Beginning with the first line, please return the entries exactly through the line that contains "c.dcCur + 1", and leave out all later lines.
··········
/-- R134: one TICK of a channel in DELAY. -/
def Obligations.DelayTickCountsThenLeaves : Prop :=
  ∀ (s : State) (i : ChanIdx), s.frozen = false → (s.chan i).ok → (s.chan i).state = .delay →
    ((s.chan i).msCount.toNat + 1 < 1000 → (s.chan i).secCount ≠ (s.chan i).secDelay (s.chan i).phase →
      TickGives s i { s.chan i with msCount := (s.chan i).msCount + 1 }) ∧
    ((s.chan i).msCount.toNat + 1 < 1000 → (s.chan i).secCount = (s.chan i).secDelay (s.chan i).phase →
      TickGives s i { s.chan i with state := .transit, msCount := 0, secCount := 0 }) ∧
    ((s.chan i).msCount.toNat + 1 = 1000 →
      (s.chan i).secCount.toNat + 1 ≠ ((s.chan i).secDelay (s.chan i).phase).toNat →
      TickGives s i { s.chan i with msCount := 0, secCount := (s.chan i).secCount + 1 }) ∧
    ((s.chan i).msCount.toNat + 1 = 1000 →
      (s.chan i).secCount.toNat + 1 = ((s.chan i).secDelay (s.chan i).phase).toNat →
      TickGives s i { s.chan i with state := .transit, msCount := 0, secCount := 0 })

/-- R133, R136, R137 and the chain rows R141 to R146: one TICK of a channel in TRANSIT. Short of the target it
counts, and steps by 1 when the count reaches `msPerStep`; at the target the segment ends and the next one of
the chain table follows. -/
def Obligations.TransitTickRampsAndEndsSegment : Prop :=
  ∀ (s : State) (i : ChanIdx) (c : Channel), c = s.chan i → s.frozen = false → c.ok → c.state = .transit →
    (c.secTrans = 0 → TickGives s i c.afterSegment) ∧
    (c.secTrans ≠ 0 → c.dcCur = c.target → TickGives s i c.afterSegment) ∧
    (c.secTrans ≠ 0 → c.dcCur ≠ c.target → c.msCount.toNat + 1 ≠ c.msPerStep.toNat →
      TickGives s i { c with msCount := c.msCount + 1 }) ∧
    (c.secTrans ≠ 0 → c.msCount.toNat + 1 = c.msPerStep.toNat →
      c.dcCur.toNat + 1 = c.target.toNat ∨ c.dcCur.toNat = c.target.toNat + 1 →
      TickGives s i c.afterSegment) ∧
    (c.secTrans ≠ 0 → c.msCount.toNat + 1 = c.msPerStep.toNat →
      c.dcCur.toNat + 1 < c.target.toNat →
      TickGives s i { c with msCount := 0, dcCur := c.dcCur + 1 }) ∧
    (c.secTrans ≠ 0 → c.msCount.toNat + 1 = c.msPerStep.toNat →
      c.target.toNat + 1 < c.dcCur.toNat →
      TickGives s i { c with msCount := 0, dcCur := c.dcCur - 1 })

/-- R147: a segment lasts `max(1, 1000 * d)` TICKs in DELAY and then, in TRANSIT, 1 TICK when `secTrans` is 0
and `max(1, distance * msPerStep)` otherwise; the last of them ends the segment. -/
def Obligations.SegmentLastsItsDelayAndRamp : Prop :=
  ∀ (s : State) (i : ChanIdx) (c : Channel), c = s.chan i → s.frozen = false → c.ok →
    c.state = .delay → c.msCount = 0 → c.secCount = 0 →
    ∀ (a b : Nat), a = max 1 (1000 * (c.secDelay c.phase).toNat) →
      b = (if c.secTrans = 0 then 1 else max 1 (dutyDistance c.dcCur c.target * c.msPerStep.toNat)) →
      (∀ k : Nat, k < a → ∃ t, tickRun k s = .next t ∧ (t.chan i).state = .delay) ∧
      (∀ k : Nat, a ≤ k → k < a + b → ∃ t, tickRun k s = .next t ∧ (t.chan i).state = .transit) ∧
      ∃ t, tickRun (a + b) s = .next t ∧ t.chan i = c.afterSegment
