-- ==== Sys2Proof/Tests/Slice0.lean ====
section
/-! SUPPORT. Tests of single steps, with expected values from 95_test_vectors.md, words written out from the
encodings of 30_encoding.md, and one witness for the hypotheses of each statement that has some. -/

namespace Sys2Proof.Tests

open Sys2Proof Sys2Proof.Machine

/-! ## Helpers -/

/-- The test parameter set TP of 95_test_vectors.md, with the parameters of R11 at their stated values. -/
def tp : Params where
  adcZero := 100
  maNum := 5
  maDen := 1
  overampMa := 2000
  uvRaw := 0
  alarmOnMs := 500
  alarmPeriodMs := 2000
  enOutPower := 0
  enOutAlarm := 0
  enOutNight := 0
  enOutTest := 0
  freezeOnPowerFault := false
  modeFallback := .dayNight
  defaultNv := Config.defaultNv

/-- A state whose ten channels are `c`, with parameters TP. -/
def bank (c : Channel) : State :=
  { ch := Vector.replicate 10 c, g := Globals.afterReset, cfg := [], params := tp, out := Output.empty, port := [] }

/-- TP with under-voltage at 50 (section 2.8). -/
def tpUv : Params := { tp with uvRaw := 50 }

/-- Channel 0 of program P1 after LOAD: STEADY at 30 by day, target 200 at night. -/
def p1 : Channel :=
  { Channel.afterReset with dc0 := 30, dc1 := 200, dcCur := 30, secTrans := 6, msPerStep := 35 }

/-- Channel 0 of P1 at NIGHT + 1000: `(T, 1, 1, 0, 58, 19, 0)`. -/
def p1Ramp : Channel :=
  { p1 with state := .transit, phase := .night, trig := .night, dcCur := 58, msCount := 19 }

/-- The channel of section 2.5 in a mode: `dc = [10, 20]`, no delay, no transition time. -/
def chain (m : Mode) : Channel := { Channel.afterReset with dc0 := 10, dc1 := 20, dcCur := 10, mode := m }

/-- A channel in DELAY toward night with a delay in seconds. -/
def waiting (delay : Byte) : Channel :=
  { chain .dayNight with state := .delay, phase := .night, trig := .night, secDelay1 := delay }

/-- The same record with another value of one field. -/
def ms (c : Channel) (n : Half) : Channel := { c with msCount := n }
def at' (c : Channel) (v : Byte) : Channel := { c with dcCur := v }
def enter (c : Channel) (x : ChState) : Channel := { c with state := x }
def forNight (c : Channel) : Channel := { c with phase := .night, trig := .night }

/-- The same state with NIGHT as the phase last broadcast. -/
def atNight (s : State) : State := s.setG { s.g with dayNight := .night }

/-- The next state of a command, if it completes. -/
def after (i : Instr) (s : State) : Option State :=
  match exec i s with
  | .next t => some t
  | .fault _ => none
  | .refused _ => none

/-- The next state of a step, if it completes. -/
def stepped (s : State) : Option State :=
  match step s with
  | .next t => some t
  | .fault _ => none
  | .refused _ => none

/-- What a command leaves in channel 0. -/
def lane0 (i : Instr) (s : State) : Option Channel := (after i s).map fun t => t.chan 0

/-- `(state, phase, seqPos, dcCur)` of channel 0 after a TICK, as section 2.5 prints it. -/
def chainTick (c : Channel) : Option (ChState × Phase × Bool × Byte) :=
  (lane0 .tick (bank c)).map fun d => (d.state, d.phase, d.seqPos, d.dcCur)

/-- What a read command responds. -/
def response (i : Instr) (s : State) : Option Word := (after i s).bind fun t => t.out.response

/-! ## WellFormed: the one check refuses, and accepts at its bound -/

theorem test_wf_refuses_reserved_event : (Instr.eventIgnored true 12).wf = false := by decide
theorem test_wf_accepts_event_13 : (Instr.eventIgnored true 13).wf = true := by decide

/-! ## Decoding: a word for every constructor (95 section 2.1, R109, R110, R92) -/

theorem test_decode_system :
    decodeWord 0x00000000 = .nop ∧ decodeWord 0x0FFFFFFF = .nop ∧ decodeWord 0xC0000000 = .reservedC ∧
    decodeWord 0xD1234567 = .reservedD ∧ decodeWord 0xEFFFFFFF = .reservedE ∧
    decodeWord 0xF0000000 = .reset ∧ decodeWord 0xB0000110 = .statrd 0x10 := by decide

theorem test_decode_engine :
    decodeWord 0x10000000 = .tick ∧ decodeWord 0x1FFFFFFF = .tick ∧ decodeWord 0x40000258 = .supv 600 ∧
    decodeWord 0x4001FFFF = .supv 65535 := by decide

theorem test_decode_switches :
    decodeWord 0x20010000 = .eventNightsw true ∧ decodeWord 0x20FE0000 = .eventNightsw false ∧
    decodeWord 0x2001000B = .eventTestend true ∧ decodeWord 0x2000000B = .eventTestend false ∧
    decodeWord 0x2003000C = .eventShutdown true ∧ decodeWord 0x2000000C = .eventShutdown false ∧
    decodeWord 0x2001000D = .eventIgnored true 13 ∧ decodeWord 0x2001FFFF = .eventIgnored true 65535 := by
  decide
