/-- The cell a `UPD` word selects (R66): "The 59 `UPD` rows partition the 128 words". -/
def decodeUpd (st : DecoderState) (pc pd c d : Level) : Instr :=
  match st, pc, pd, c, d with
  | .idle, true, true, true, false => .idleStart
  | .idle, false, true, true, false => .idleLstart
  | .idle, false, false, true, false => .idleRise0
  | .idle, false, pd, true, true => .idleRise1 pd
  | .idle, true, false, true, true => .idleStop
  | .idle, true, pd, false, d => .idleFall pd d
  | .idle, false, pd, false, d => .idleLow pd d
  | .idle, true, false, true, false => .idleHold0
  | .idle, true, true, true, true => .idleHold1
  | .receive, false, pd, true, d => .receiveRise pd d
  | .receive, true, false, true, true => .receiveStop
  | .receive, true, true, true, false => .receiveStart
  | .receive, true, pd, false, d => .receiveFall pd d
  | .receive, false, pd, false, d => .receiveLow pd d
  | .receive, true, false, true, false => .receiveHold0
  | .receive, true, true, true, true => .receiveHold1
  | .receiveWait, false, pd, true, d => .receiveWaitRise pd d
  | .receiveWait, true, false, true, true => .receiveWaitStop
  | .receiveWait, true, true, true, false => .receiveWaitStart
  | .receiveWait, true, pd, false, d => .receiveWaitFall pd d
  | .receiveWait, false, pd, false, d => .receiveWaitLow pd d
  | .receiveWait, true, false, true, false => .receiveWaitHold0
  | .receiveWait, true, true, true, true => .receiveWaitHold1
  | .acknowledge, false, pd, true, d => .acknowledgeRise pd d
  | .acknowledge, true, false, true, true => .acknowledgeStop
  | .acknowledge, true, true, true, false => .acknowledgeStart
  | .acknowledge, true, pd, false, d => .acknowledgeFall pd d
  | .acknowledge, false, pd, false, d => .acknowledgeLow pd d
  | .acknowledge, true, false, true, false => .acknowledgeHold0
  | .acknowledge, true, true, true, true => .acknowledgeHold1
  | .transmitStart, false, pd, true, d => .transmitStartRise pd d
  | .transmitStart, true, false, true, true => .transmitStartStop
  | .transmitStart, true, true, true, false => .transmitStartStart
  | .transmitStart, true, pd, false, d => .transmitStartFall pd d
  | .transmitStart, false, pd, false, d => .transmitStartLow pd d
  | .transmitStart, true, false, true, false => .transmitStartHold0
  | .transmitStart, true, true, true, true => .transmitStartHold1
  | .transmit, false, pd, true, d => .transmitRise pd d
  | .transmit, true, pd, false, d => .transmitFall pd d
  | .transmit, true, false, true, true => .transmitStop
  | .transmit, true, true, true, false => .transmitStart
  | .transmit, false, pd, false, d => .transmitLow pd d
  | .transmit, true, false, true, false => .transmitHold0
  | .transmit, true, true, true, true => .transmitHold1
  | .transacknowledge, false, pd, true, true => .transacknowledgeRise1 pd
  | .transacknowledge, false, pd, true, false => .transacknowledgeRise0 pd
  | .transacknowledge, true, false, true, true => .transacknowledgeStop
  | .transacknowledge, true, true, true, false => .transacknowledgeStart
  | .transacknowledge, true, pd, false, d => .transacknowledgeFall pd d
  | .transacknowledge, false, pd, false, d => .transacknowledgeLow pd d
  | .transacknowledge, true, false, true, false => .transacknowledgeHold0
  | .transacknowledge, true, true, true, true => .transacknowledgeHold1
  | .transmitWait, true, true, true, false => .transmitWaitStart
  | .transmitWait, true, false, true, true => .transmitWaitStop
  | .transmitWait, false, pd, true, d => .transmitWaitRise pd d
  | .transmitWait, true, pd, false, d => .transmitWaitFall pd d
  | .transmitWait, false, pd, false, d => .transmitWaitLow pd d
  | .transmitWait, true, false, true, false => .transmitWaitHold0
  | .transmitWait, true, true, true, true => .transmitWaitHold1
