-- ==== Sys2Proof/Machine/Idle.lean ====
section
/-! DEFINITION. Decoder IDLE: the nine cells `IDLE.*` (41_decoder_receive.md R101, R102). -/

namespace Sys2Proof.Machine

/-- `IDLE.START` (R101): a start opens reception; no registry call, no bit sampled. -/
def execIdleStart (s : State) : Result :=
  atCell .idle true true s (.next (epilogue true true false false (openReception s)))

/-- IDLE's loose start (R101, D8): with the switch off the call is a plain `RISE0`. -/
def looseStart (p : Config.Switches) (s : State) : State :=
  if idleStartCondition p false true true false then openReception s else s

/-- `IDLE.LSTART` (R101): the clock rises and data falls in one call; the epilogue latches `data_level <- 0`. -/
def execIdleLstart (s : State) : Result :=
  atCell .idle false true s (.next (epilogue false true false false (looseStart Config.switches s)))

/-- `IDLE.RISE0` (R102): previous data low, so no start. -/
def execIdleRise0 (s : State) : Result := quietCell .idle false false true false s

/-- `IDLE.RISE1` (R102). -/
def execIdleRise1 (pd : Level) (s : State) : Result := quietCell .idle false pd true true s

/-- `IDLE.STOP` (R102, R223): ignored, no `end_transaction`. -/
def execIdleStop (s : State) : Result := ignoredCell .idle .stop false true s

/-- `IDLE.FALL` (R102). -/
def execIdleFall (pd d : Level) (s : State) : Result := quietCell .idle true pd false d s

/-- `IDLE.LOW` (R102). -/
def execIdleLow (pd d : Level) (s : State) : Result := quietCell .idle false pd false d s

/-- `IDLE.HOLD0` (R102). -/
def execIdleHold0 (s : State) : Result := quietCell .idle true false true false s

/-- `IDLE.HOLD1` (R102). -/
def execIdleHold1 (s : State) : Result := quietCell .idle true true true true s

end Sys2Proof.Machine
end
··········
> EXERCISE RESPONSE
/-- R134: one TICK of a channel in DELAY. -/
def Obligations.DelayTickCountsThenLeaves : Prop :=
  ∀ (s : State) (i : ChanIdx), s.frozen = false → (s.chan i).ok → (s.chan i).state = .delay →
    ((s.chan i).msCount.toNat + 1 < 1000 → (s.chan i).secCount ≠ (s.chan i).secDelay (s.chan i).phase →
      TickGives s i { s.chan i with msCount := (s.chan i).msCount + 1 }) ∧
    ((s.chan i).msCount.toNat + 1 < 1000 → (s.chan i).secCount = (s.chan i).secDelay (s.chan i).phase →
      TickGives s i { s.chan i with state := .transit, msCount := 0, secCount := 0 }) ∧
    ((s.chan i).msCount.toNat + 1 = 1000 →
      (s.chan i).secCount.toNat + 1 ≠ ((s.chan i).secDelay (s.chan i).phase).toNat →
      TickGives s i { s.chan i with msCount := 0, secCount := (s.chan i).secCount + 1 }) ∧
    ((s.chan i).msCount.toNat + 1 = 1000 →
      (s.chan i).secCount.toNat + 1 = ((s.chan i).secDelay (s.chan i).phase).toNat →
      TickGives s i { s.chan i with state := .transit, msCount := 0, secCount := 0 })

/-- R133, R136, R137 and the chain rows R141 to R146: one TICK of a channel in TRANSIT. Short of the target it
counts, and steps by 1 when the count reaches `msPerStep`; at the target the segment ends and the next one of
the chain table follows. -/
def Obligations.TransitTickRampsAndEndsSegment : Prop :=
  ∀ (s : State) (i : ChanIdx) (c : Channel), c = s.chan i → s.frozen = false → c.ok → c.state = .transit →
    (c.secTrans = 0 → TickGives s i c.afterSegment) ∧
    (c.secTrans ≠ 0 → c.dcCur = c.target → TickGives s i c.afterSegment) ∧
    (c.secTrans ≠ 0 → c.dcCur ≠ c.target → c.msCount.toNat + 1 ≠ c.msPerStep.toNat →
      TickGives s i { c with msCount := c.msCount + 1 }) ∧
    (c.secTrans ≠ 0 → c.msCount.toNat + 1 = c.msPerStep.toNat →
      c.dcCur.toNat + 1 = c.target.toNat ∨ c.dcCur.toNat = c.target.toNat + 1 →
      TickGives s i c.afterSegment) ∧
    (c.secTrans ≠ 0 → c.msCount.toNat + 1 = c.msPerStep.toNat →
      c.dcCur.toNat + 1 < c.target.toNat →
      TickGives s i { c with msCount := 0, dcCur := c.dcCur + 1 }) ∧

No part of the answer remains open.